Calling that “employment” is precisely the kind of fiction Trump engages in all the time — to treat the financially-lubricated sex trafficking of women as mere employ.

What I’m interested in with the possibility that Trump cut off Epstein for recruiting at Mar-a-Lago is the timing Trump just laid out.

Epstein stole an employee (hypothetically, Giuffre, in 2000). Trump told Epstein not to do it again. And then — possibly the event that led to the 2007 removal — “he did it again.”

Right in-between those incidents, in 2002, Trump told New York Magazine that Epstein liked his girls (Trump called them “women”) young.

Epstein likes to tell people that he’s a loner, a man who’s never touched alcohol or drugs, and one whose nightlife is far from energetic. And yet if you talk to Donald Trump, a different Epstein emerges. “I’ve known Jeff for fifteen years. Terrific guy,” Trump booms from a speakerphone. “He’s a lot of fun to be with. It is even said that he likes beautiful women as much as I do, and many of them are on the younger side. No doubt about it — Jeffrey enjoys his social life.”

And then, according to WSJ, in 2003, Trump or his staff sent Epstein a birthday letter referencing secrets and enigmas, with Trump’s signature appearing like pubic hair.

“Voice Over: There must be more to life than having everything,” the note began.

Donald: Yes, there is, but I won’t tell you what it is.

Jeffrey: Nor will I, since I also know what it is. 

Donald: We have certain things in common, Jeffrey. 

Jeffrey: Yes, we do, come to think of it. 

Donald: Enigmas never age, have you noticed that? 

Jeffrey: As a matter of fact, it was clear to me the last time I saw you. 

Donald: A pal is a wonderful thing. Happy Birthday — and may every day be another wonderful secret.

If Donald Trump learned what happened to Giuffre and warned Epstein never to recruit sex slaves at Mar-a-Lago again, it would mean he was aware of what happened to Giuffre, aware years before law enforcement first started investigating Epstein.
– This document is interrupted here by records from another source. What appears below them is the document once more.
-- ==== Sys2Proof/Machine/Registers.lean ====
section
/-! DEFINITION. The register maps of the fifteen blocks (Tables 3.9, 4.12, 5.10, 6.5, 7.14, 9.8, 10.8, 11.6, 12.12, 13.4,
14.7, 15.6, 16.3, 17.10, 18.16), one row per register or register array, and the copies State holds of them. -/

namespace Sys2Proof.Machine

/-- The access codes of spec/03_register_conventions.md Table 3.2, and the press controls of Table 3.6. -/
inductive Acc where
  | ro | rw | wo | rwp | rwv | rwk | press
deriving DecidableEq, Repr

/-- A row of a register map: BAR0 offset of its first register, array stride and count, access code, the bits that are
not reserved, the reset value, and the offset of its press control (0: none), which has the same stride. -/
structure RegRow where
  off : Nat
  stride : Nat
  count : Nat
  acc : Acc
  mask : Word
  rst : Word
  press : Nat
deriving DecidableEq, Repr

/-- The register map of the block at 0x000000 (spec/03_register_conventions.md Table 3.1). -/
def sysMap : List RegRow := [
  ⟨0x000000, 0x0, 1, .ro, 0x0, 0x470143, 0x0⟩,  -- SYS_ID
  ⟨0x000004, 0x0, 1, .ro, 0x0, 0x0, 0x0⟩,  -- SYS_UID_LO
  ⟨0x000008, 0x0, 1, .ro, 0x0, 0x0, 0x0⟩,  -- SYS_UID_HI
  ⟨0x00000C, 0x0, 1, .ro, 0x0, 0x0, 0x0⟩,  -- SYS_SLOT
  ⟨0x000010, 0x0, 1, .ro, 0x0, 0x1, 0x0⟩,  -- SYS_MODE
  ⟨0x000014, 0x0, 1, .ro, 0x0, 0x4C044, 0x0⟩,  -- SYS_CAP
  ⟨0x000018, 0x0, 1, .ro, 0x0, 0x0, 0x0⟩,  -- SYS_FAULT
  ⟨0x00001C, 0x0, 1, .ro, 0x0, 0x0, 0x0⟩,  -- SYS_VOTE_ADDR
  ⟨0x000020, 0x0, 1, .ro, 0x0, 0x0, 0x0⟩,  -- SYS_VOTEFIX
  ⟨0x000024, 0x0, 1, .ro, 0x0, 0x0, 0x0⟩,  -- SYS_VOTEFAIL
  ⟨0x000028, 0x0, 1, .ro, 0x0, 0x0, 0x0⟩,  -- SYS_ACCFAULT
  ⟨0x00002C, 0x0, 1, .ro, 0x0, 0x0, 0x0⟩,  -- SYS_ACCADDR
  ⟨0x000030, 0x0, 1, .ro, 0x0, 0x0, 0x0⟩,  -- SYS_OPTIME_LO
  ⟨0x000034, 0x0, 1, .ro, 0x0, 0x0, 0x0⟩,  -- SYS_OPTIME_HI
  ⟨0x000038, 0x0, 1, .ro, 0x0, 0x0, 0x0⟩,  -- SYS_PWRCYC
  ⟨0x00003C, 0x0, 1, .ro, 0x0, 0x3FFF, 0x0⟩,  -- SYS_ISLAND
  ⟨0x000040, 0x0, 1, .rw, 0xFFFFFFFF, 0x0, 0x0⟩,  -- SYS_SCRATCH
  ⟨0x000044, 0x0, 1, .wo, 0xFFFFFFFF, 0x0, 0x0⟩,  -- SYS_RESTART
  ⟨0x000050, 0x0, 1, .rwp, 0xFFFFFFFF, 0x3E8, 0x58⟩,  -- SYS_HLW_TIME
  ⟨0x000054, 0x0, 1, .rwp, 0x1, 0x0, 0x58⟩,  -- SYS_HLW_MODE
  ⟨0x000058, 0x0, 1, .press, 0x1, 0x0, 0x0⟩,  -- SYS_HLW_PRESS
  ⟨0x00005C, 0x0, 1, .wo, 0xFFFFFFFF, 0x0, 0x0⟩]  -- SYS_HLW_KICK

/-- The register map of the block at 0x010000 (spec/03_register_conventions.md Table 3.1). -/
def hifMap : List RegRow := [
  ⟨0x010000, 0x0, 1, .ro, 0x0, 0x0, 0x0⟩,  -- HIF_STAT
  ⟨0x010004, 0x0, 1, .ro, 0x0, 0x0, 0x0⟩,  -- HIF_LINK
  ⟨0x010008, 0x0, 1, .rwp, 0x1, 0x0, 0x1000C⟩,  -- HIF_CTRL
  ⟨0x01000C, 0x0, 1, .press, 0x1, 0x0, 0x0⟩,  -- HIF_PRESS
  ⟨0x010010, 0x0, 1, .rwp, 0xFFFFFFFF, 0x0, 0x1000C⟩,  -- HIF_AQ_SQBASE_LO
  ⟨0x010014, 0x0, 1, .rwp, 0xFFFFFFFF, 0x0, 0x1000C⟩,  -- HIF_AQ_SQBASE_HI
  ⟨0x010018, 0x0, 1, .rwp, 0xFFFFFFFF, 0x0, 0x1000C⟩,  -- HIF_AQ_CQBASE_LO
  ⟨0x01001C, 0x0, 1, .rwp, 0xFFFFFFFF, 0x0, 0x1000C⟩,  -- HIF_AQ_CQBASE_HI
  ⟨0x010020, 0x0, 1, .rwp, 0x3F1F1F, 0x0, 0x1000C⟩,  -- HIF_AQ_SIZE
  ⟨0x010024, 0x0, 1, .ro, 0x0, 0x0, 0x0⟩,  -- HIF_RING_HALT
  ⟨0x010028, 0x0, 1, .ro, 0x0, 0x0, 0x0⟩,  -- HIF_RING_LIVE
  ⟨0x01002C, 0x0, 1, .ro, 0x0, 0x0, 0x0⟩,  -- HIF_ERRINFO
  ⟨0x010030, 0x0, 1, .ro, 0x0, 0x0, 0x0⟩,  -- HIF_DMAERR
  ⟨0x010034, 0x0, 1, .ro, 0x0, 0x0, 0x0⟩,  -- HIF_DUPCNT
  ⟨0x010038, 0x0, 1, .ro, 0x0, 0x0, 0x0⟩,  -- HIF_STALECNT
  ⟨0x01003C, 0x0, 1, .ro, 0x0, 0x0, 0x0⟩,  -- HIF_JRNL
  ⟨0x010040, 0x0, 1, .ro, 0x0, 0x0, 0x0⟩,  -- HIF_EVTLOST
  ⟨0x010100, 0x10, 17, .ro, 0x0, 0x0, 0x0⟩,  -- HIF_HIGH_LO
  ⟨0x010104, 0x10, 17, .ro, 0x0, 0x0, 0x0⟩,  -- HIF_HIGH_HI
  ⟨0x010108, 0x10, 17, .ro, 0x0, 0x0, 0x0⟩,  -- HIF_SQHEAD
  ⟨0x01010C, 0x10, 18, .ro, 0x0, 0x0, 0x0⟩]  -- HIF_CQTAIL

/-- The register map of the block at 0x020000 (spec/03_register_conventions.md Table 3.1). -/
def cycMap : List RegRow := [
  ⟨0x020000, 0x0, 1, .ro, 0x0, 0x0, 0x0⟩,  -- CYC_STAT
  ⟨0x020008, 0x0, 1, .ro, 0x0, 0x0, 0x0⟩,  -- CYC_FORCES
  ⟨0x02000C, 0x0, 1, .ro, 0x0, 0x0, 0x0⟩,  -- CYC_PENDWR
  ⟨0x020020, 0x4, 4, .ro, 0x0, 0x0, 0x0⟩,  -- CYC_PAIR_LOAD
  ⟨0x020100, 0x40, 8, .ro, 0x0, 0x0, 0x0⟩,  -- CYC_CLS_CFG
  ⟨0x020104, 0x40, 8, .ro, 0x0, 0x0, 0x0⟩,  -- CYC_CLS_CYCLE
  ⟨0x02010C, 0x40, 8, .rwp, 0xFFFFFFFF, 0x0, 0x20118⟩,  -- CYC_CLS_SOFT
  ⟨0x020110, 0x40, 8, .rwp, 0xFFFFFFFF, 0x0, 0x20118⟩,  -- CYC_CLS_HARD
  ⟨0x020114, 0x40, 8, .rwp, 0xFF, 0x8, 0x20118⟩,  -- CYC_CLS_SKIPMAX
  ⟨0x020118, 0x40, 8, .press, 0x1, 0x0, 0x0⟩,  -- CYC_CLS_PRESS
  ⟨0x02011C, 0x40, 8, .ro, 0x0, 0x0, 0x0⟩,  -- CYC_CLS_STAT
  ⟨0x020120, 0x40, 8, .ro, 0x0, 0x0, 0x0⟩,  -- CYC_CLS_CYCNO_LO
  ⟨0x020124, 0x40, 8, .ro, 0x0, 0x0, 0x0⟩,  -- CYC_CLS_CYCNO_HI
  ⟨0x020128, 0x40, 8, .ro, 0x0, 0x0, 0x0⟩,  -- CYC_CLS_EXEC
  ⟨0x02012C, 0x40, 8, .ro, 0x0, 0x0, 0x0⟩,  -- CYC_CLS_EXECMAX
  ⟨0x020130, 0x40, 8, .ro, 0x0, 0x0, 0x0⟩,  -- CYC_CLS_OVRCNT
  ⟨0x020134, 0x40, 8, .ro, 0x0, 0x0, 0x0⟩,  -- CYC_CLS_LATECNT
  ⟨0x020138, 0x40, 8, .ro, 0x0, 0x0, 0x0⟩,  -- CYC_CLS_SKIPCNT
  ⟨0x02013C, 0x40, 8, .ro, 0x0, 0x0, 0x0⟩]  -- CYC_CLS_ERRTASK

/-- The register map of the block at 0x030000 (spec/03_register_conventions.md Table 3.1). -/
def lspMap : List RegRow := [
  ⟨0x030000, 0x0, 1, .ro, 0x0, 0x0, 0x0⟩,  -- LSP_STAT
  ⟨0x030100, 0x80, 4, .ro, 0x0, 0x10, 0x0⟩,  -- LSP_PAIR_STAT
  ⟨0x030104, 0x80, 4, .rwp, 0xFFFFFFFF, 0x64, 0x30108⟩,  -- LSP_PAIR_CKINT
  ⟨0x030108, 0x80, 4, .press, 0x1, 0x0, 0x0⟩,  -- LSP_PAIR_PRESS
  ⟨0x03010C, 0x80, 4, .ro, 0x0, 0x0, 0x0⟩,  -- LSP_PAIR_CKMAX
  ⟨0x030110, 0x80, 4, .rwv, 0xFFFF, 0x20, 0x0⟩,  -- LSP_PAIR_DARNLIM
  ⟨0x030114, 0x80, 4, .ro, 0x0, 0x0, 0x0⟩,  -- LSP_PAIR_DARNCNT
  ⟨0x030118, 0x80, 4, .ro, 0x0, 0x0, 0x0⟩,  -- LSP_PAIR_DARNHR
  ⟨0x03011C, 0x80, 4, .ro, 0x0, 0x0, 0x0⟩,  -- LSP_PAIR_CKPTCNT
  ⟨0x030120, 0x80, 4, .ro, 0x0, 0x0, 0x0⟩,  -- LSP_PAIR_EARLYCNT
  ⟨0x030124, 0x80, 4, .ro, 0x0, 0x0, 0x0⟩,  -- LSP_PAIR_FILLMAX
  ⟨0x030128, 0x80, 4, .ro, 0x0, 0x0, 0x0⟩,  -- LSP_PAIR_MMINFO
  ⟨0x03012C, 0x80, 4, .ro, 0x0, 0x0, 0x0⟩,  -- LSP_PAIR_MMTIME
  ⟨0x030130, 0x80, 4, .ro, 0x0, 0x0, 0x0⟩,  -- LSP_PAIR_RESTMAX
  ⟨0x030134, 0x80, 4, .wo, 0x7, 0x0, 0x0⟩,  -- LSP_PAIR_DBG_CTRL
  ⟨0x030138, 0x80, 4, .ro, 0x0, 0x0, 0x0⟩,  -- LSP_PAIR_DBG_STAT
  ⟨0x03013C, 0x80, 4, .ro, 0x0, 0x0, 0x0⟩,  -- LSP_PAIR_DBG_PC
  ⟨0x030140, 0x80, 4, .rw, 0xFFFFFFFD, 0x0, 0x0⟩,  -- LSP_PAIR_BP0
  ⟨0x030144, 0x80, 4, .rw, 0xFFFFFFFD, 0x0, 0x0⟩,  -- LSP_PAIR_BP1
  ⟨0x030148, 0x80, 4, .rw, 0xFFFFFFFD, 0x0, 0x0⟩,  -- LSP_PAIR_BP2
  ⟨0x03014C, 0x80, 4, .rw, 0xFFFFFFFD, 0x0, 0x0⟩]  -- LSP_PAIR_BP3

/-- The register map of the block at 0x040000 (spec/03_register_conventions.md Table 3.1). -/
def cleMap : List RegRow := [
  ⟨0x040000, 0x0, 1, .ro, 0x0, 0x0, 0x0⟩,  -- CLE_STAT
  ⟨0x040010, 0x4, 4, .ro, 0x0, 0x0, 0x0⟩,  -- CLE_ENG_LOAD
  ⟨0x040020, 0x4, 4, .ro, 0x0, 0xFFFFFFFF, 0x0⟩,  -- CLE_ENG_SLACK
  ⟨0x040030, 0x4, 4, .ro, 0x0, 0x0, 0x0⟩,  -- CLE_ENG_ENTRIES
  ⟨0x040040, 0x4, 4, .ro, 0x0, 0x0, 0x0⟩,  -- CLE_ENG_NANIN
  ⟨0x040050, 0x4, 2, .ro, 0x0, 0x0, 0x0⟩,  -- CLE_CHKMM
  ⟨0x040400, 0x100, 8, .rw, 0xFFF, 0x0, 0x0⟩,  -- CLE_WIN_SEL
  ⟨0x040404, 0x100, 8, .ro, 0x0, 0x0, 0x0⟩,  -- CLE_LOOP
  ⟨0x040408, 0x100, 8, .ro, 0x0, 0x0, 0x0⟩,  -- CLE_LOOP_TIMING
  ⟨0x04040C, 0x100, 8, .ro, 0x0, 0x0, 0x0⟩,  -- CLE_LOOP_STAT
  ⟨0x040410, 0x100, 8, .rwp, 0xFFFFFFFF, 0x0, 0x40428⟩,  -- CLE_LOOP_SP
  ⟨0x040414, 0x100, 8, .rwp, 0xFFFFFFFF, 0x0, 0x40428⟩,  -- CLE_LOOP_MOUT
  ⟨0x040418, 0x100, 8, .rwp, 0xFFFFFFFF, 0x0, 0x40428⟩,  -- CLE_LOOP_SAFE
  ⟨0x04041C, 0x100, 8, .rwp, 0xFFFFFFFF, 0x0, 0x40428⟩,  -- CLE_LOOP_SATTIME
  ⟨0x040420, 0x100, 8, .rwp, 0xFFFFFFFF, 0x0, 0x40428⟩,  -- CLE_LOOP_FRZTIME
  ⟨0x040424, 0x100, 8, .rwp, 0x1F, 0x0, 0x40428⟩,  -- CLE_LOOP_ACTION
  ⟨0x040428, 0x100, 8, .press, 0x1, 0x0, 0x0⟩,  -- CLE_LOOP_PRESS
  ⟨0x04042C, 0x100, 8, .press, 0x1, 0x0, 0x0⟩,  -- CLE_LOOP_BPRESS
  ⟨0x040430, 0x100, 8, .wo, 0x7, 0x0, 0x0⟩,  -- CLE_LOOP_CMD
  ⟨0x040434, 0x100, 8, .ro, 0x0, 0x0, 0x0⟩,  -- CLE_LOOP_OUT
  ⟨0x040438, 0x100, 8, .ro, 0x0, 0x0, 0x0⟩,  -- CLE_LOOP_FB
  ⟨0x04043C, 0x100, 8, .ro, 0x0, 0x0, 0x0⟩,  -- CLE_LOOP_STATE0
  ⟨0x040440, 0x100, 8, .rwp, 0xFFFFFFFF, 0x0, 0x4042C⟩,  -- CLE_LOOP_COEF
  ⟨0x040444, 0x100, 8, .rwp, 0xFFFFFFFF, 0x0, 0x4042C⟩,  -- CLE_LOOP_COEF
  ⟨0x040448, 0x100, 8, .rwp, 0xFFFFFFFF, 0x0, 0x4042C⟩,  -- CLE_LOOP_COEF
  ⟨0x04044C, 0x100, 8, .rwp, 0xFFFFFFFF, 0x0, 0x4042C⟩,  -- CLE_LOOP_COEF
  ⟨0x040450, 0x100, 8, .rwp, 0xFFFFFFFF, 0x0, 0x4042C⟩,  -- CLE_LOOP_COEF
  ⟨0x040454, 0x100, 8, .rwp, 0xFFFFFFFF, 0x0, 0x4042C⟩,  -- CLE_LOOP_COEF
  ⟨0x040458, 0x100, 8, .rwp, 0xFFFFFFFF, 0x0, 0x4042C⟩,  -- CLE_LOOP_COEF
  ⟨0x04045C, 0x100, 8, .rwp, 0xFFFFFFFF, 0x0, 0x4042C⟩,  -- CLE_LOOP_COEF
  ⟨0x040460, 0x100, 8, .rwp, 0xFFFFFFFF, 0x0, 0x4042C⟩,  -- CLE_LOOP_COEF
  ⟨0x040464, 0x100, 8, .rwp, 0xFFFFFFFF, 0x0, 0x4042C⟩,  -- CLE_LOOP_COEF
  ⟨0x040468, 0x100, 8, .rwp, 0xFFFFFFFF, 0x0, 0x4042C⟩,  -- CLE_LOOP_COEF
  ⟨0x04046C, 0x100, 8, .rwp, 0xFFFFFFFF, 0x0, 0x4042C⟩,  -- CLE_LOOP_COEF
  ⟨0x040470, 0x100, 8, .rwp, 0xFFFFFFFF, 0x0, 0x4042C⟩,  -- CLE_LOOP_COEF
  ⟨0x040474, 0x100, 8, .rwp, 0xFFFFFFFF, 0x0, 0x4042C⟩,  -- CLE_LOOP_COEF
  ⟨0x040478, 0x100, 8, .rwp, 0xFFFFFFFF, 0x0, 0x4042C⟩,  -- CLE_LOOP_COEF
  ⟨0x04047C, 0x100, 8, .rwp, 0xFFFFFFFF, 0x0, 0x4042C⟩,  -- CLE_LOOP_COEF
  ⟨0x040480, 0x100, 8, .ro, 0x0, 0x0, 0x0⟩,  -- CLE_LOOP_ACOEF
  ⟨0x040484, 0x100, 8, .ro, 0x0, 0x0, 0x0⟩,  -- CLE_LOOP_ACOEF
  ⟨0x040488, 0x100, 8, .ro, 0x0, 0x0, 0x0⟩,  -- CLE_LOOP_ACOEF
  ⟨0x04048C, 0x100, 8, .ro, 0x0, 0x0, 0x0⟩,  -- CLE_LOOP_ACOEF
  ⟨0x040490, 0x100, 8, .ro, 0x0, 0x0, 0x0⟩,  -- CLE_LOOP_ACOEF
  ⟨0x040494, 0x100, 8, .ro, 0x0, 0x0, 0x0⟩,  -- CLE_LOOP_ACOEF
  ⟨0x040498, 0x100, 8, .ro, 0x0, 0x0, 0x0⟩,  -- CLE_LOOP_ACOEF
  ⟨0x04049C, 0x100, 8, .ro, 0x0, 0x0, 0x0⟩,  -- CLE_LOOP_ACOEF
  ⟨0x0404A0, 0x100, 8, .ro, 0x0, 0x0, 0x0⟩,  -- CLE_LOOP_ACOEF
  ⟨0x0404A4, 0x100, 8, .ro, 0x0, 0x0, 0x0⟩,  -- CLE_LOOP_ACOEF
  ⟨0x0404A8, 0x100, 8, .ro, 0x0, 0x0, 0x0⟩,  -- CLE_LOOP_ACOEF
  ⟨0x0404AC, 0x100, 8, .ro, 0x0, 0x0, 0x0⟩,  -- CLE_LOOP_ACOEF
  ⟨0x0404B0, 0x100, 8, .ro, 0x0, 0x0, 0x0⟩,  -- CLE_LOOP_ACOEF
  ⟨0x0404B4, 0x100, 8, .ro, 0x0, 0x0, 0x0⟩,  -- CLE_LOOP_ACOEF
  ⟨0x0404B8, 0x100, 8, .ro, 0x0, 0x0, 0x0⟩,  -- CLE_LOOP_ACOEF
  ⟨0x0404BC, 0x100, 8, .ro, 0x0, 0x0, 0x0⟩,  -- CLE_LOOP_ACOEF
  ⟨0x0404C0, 0x100, 8, .ro, 0x0, 0x0, 0x0⟩,  -- CLE_LOOP_SCHED
  ⟨0x0404C4, 0x100, 8, .ro, 0x0, 0x0, 0x0⟩,  -- CLE_LOOP_CNT
  ⟨0x0404C8, 0x100, 8, .ro, 0x0, 0x0, 0x0⟩,  -- CLE_LOOP_SPL
  ⟨0x0404CC, 0x100, 8, .ro, 0x0, 0x0, 0x0⟩,  -- CLE_LOOP_MOUTL
  ⟨0x041000, 0x4, 128, .ro, 0x0, 0x0, 0x0⟩,  -- CLE_FBL
  ⟨0x041200, 0x4, 128, .ro, 0x0, 0x0, 0x0⟩,  -- CLE_SAT
  ⟨0x041400, 0x4, 128, .ro, 0x0, 0x0, 0x0⟩]  -- CLE_MAN

/-- The register map of the block at 0x050000 (spec/03_register_conventions.md Table 3.1). -/
def dpxMap : List RegRow := [
  ⟨0x050000, 0x0, 1, .ro, 0x0, 0x0, 0x0⟩,  -- DPX_STAT
  ⟨0x050004, 0x0, 1, .rwk, 0xFF07, 0x0, 0x0⟩,  -- DPX_CFG
  ⟨0x050008, 0x0, 1, .ro, 0x0, 0x0, 0x0⟩,  -- DPX_EPOCH
  ⟨0x05000C, 0x0, 1, .ro, 0x0, 0x0, 0x0⟩,  -- DPX_EPOCH_SEEN
  ⟨0x050010, 0x0, 1, .ro, 0x0, 0x0, 0x0⟩,  -- DPX_PARTNER
  ⟨0x050014, 0x4, 2, .ro, 0x0, 0x0, 0x0⟩,  -- DPX_LANE
  ⟨0x05001C, 0x0, 1, .ro, 0x0, 0x0, 0x0⟩,  -- DPX_HBLOST
  ⟨0x050020, 0x0, 1, .ro, 0x0, 0x0, 0x0⟩,  -- DPX_ALIGN
  ⟨0x050024, 0x0, 1, .ro, 0x0, 0x0, 0x0⟩,  -- DPX_GAP_LAST
  ⟨0x050028, 0x0, 1, .ro, 0x0, 0x0, 0x0⟩,  -- DPX_GAP_MAX
  ⟨0x05002C, 0x0, 1, .ro, 0x0, 0x0, 0x0⟩,  -- DPX_TOCNT
  ⟨0x050030, 0x0, 1, .ro, 0x0, 0x0, 0x0⟩,  -- DPX_MIRROR
  ⟨0x050034, 0x0, 1, .ro, 0x0, 0x0, 0x0⟩,  -- DPX_BACKLOG
  ⟨0x050038, 0x0, 1, .ro, 0x0, 0x0, 0x0⟩,  -- DPX_ACKTO
  ⟨0x05003C, 0x0, 1, .ro, 0x0, 0x0, 0x0⟩,  -- DPX_SYNCCNT
  ⟨0x050040, 0x0, 1, .ro, 0x0, 0x0, 0x0⟩,  -- DPX_SYNCPROG
  ⟨0x050044, 0x0, 1, .rwp, 0xFFFFFFFF, 0x93A80, 0x5004C⟩,  -- DPX_PS_INTERVAL
  ⟨0x050048, 0x0, 1, .rwp, 0xFFFFFFFF, 0x2710, 0x5004C⟩,  -- DPX_PS_WINDOW
  ⟨0x05004C, 0x0, 1, .press, 0x1, 0x0, 0x0⟩,  -- DPX_PS_PRESS
  ⟨0x050050, 0x0, 1, .ro, 0x0, 0x0, 0x0⟩,  -- DPX_PS_NEXT
  ⟨0x050054, 0x0, 1, .ro, 0x0, 0x0, 0x0⟩,  -- DPX_PS_LAST
  ⟨0x050058, 0x0, 1, .rwv, 0xFFFFFFFF, 0x7D0, 0x0⟩,  -- DPX_ABSENT_WAIT
  ⟨0x05005C, 0x0, 1, .wo, 0xFFFFFFFF, 0x0, 0x0⟩,  -- DPX_CLAIM
  ⟨0x050060, 0x0, 1, .ro, 0x0, 0x0, 0x0⟩,  -- DPX_STEPDOWN
  ⟨0x050064, 0x0, 1, .ro, 0x0, 0x0, 0x0⟩]  -- DPX_ORPHAN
It would mean he learned Epstein was trafficking girls, which that New York Magazine quote sure seems to reflect, and rather than do something to make Epstein stop, Trump just told him not to do it at Mar-a-Lago.

It would also mean that whatever records the FBI has on their investigation into Prince Andrew — an investigation that led the Prince to stop traveling internationally — would reflect personally on Donald Trump. Not because of what Trump did, but because of what he didn’t do.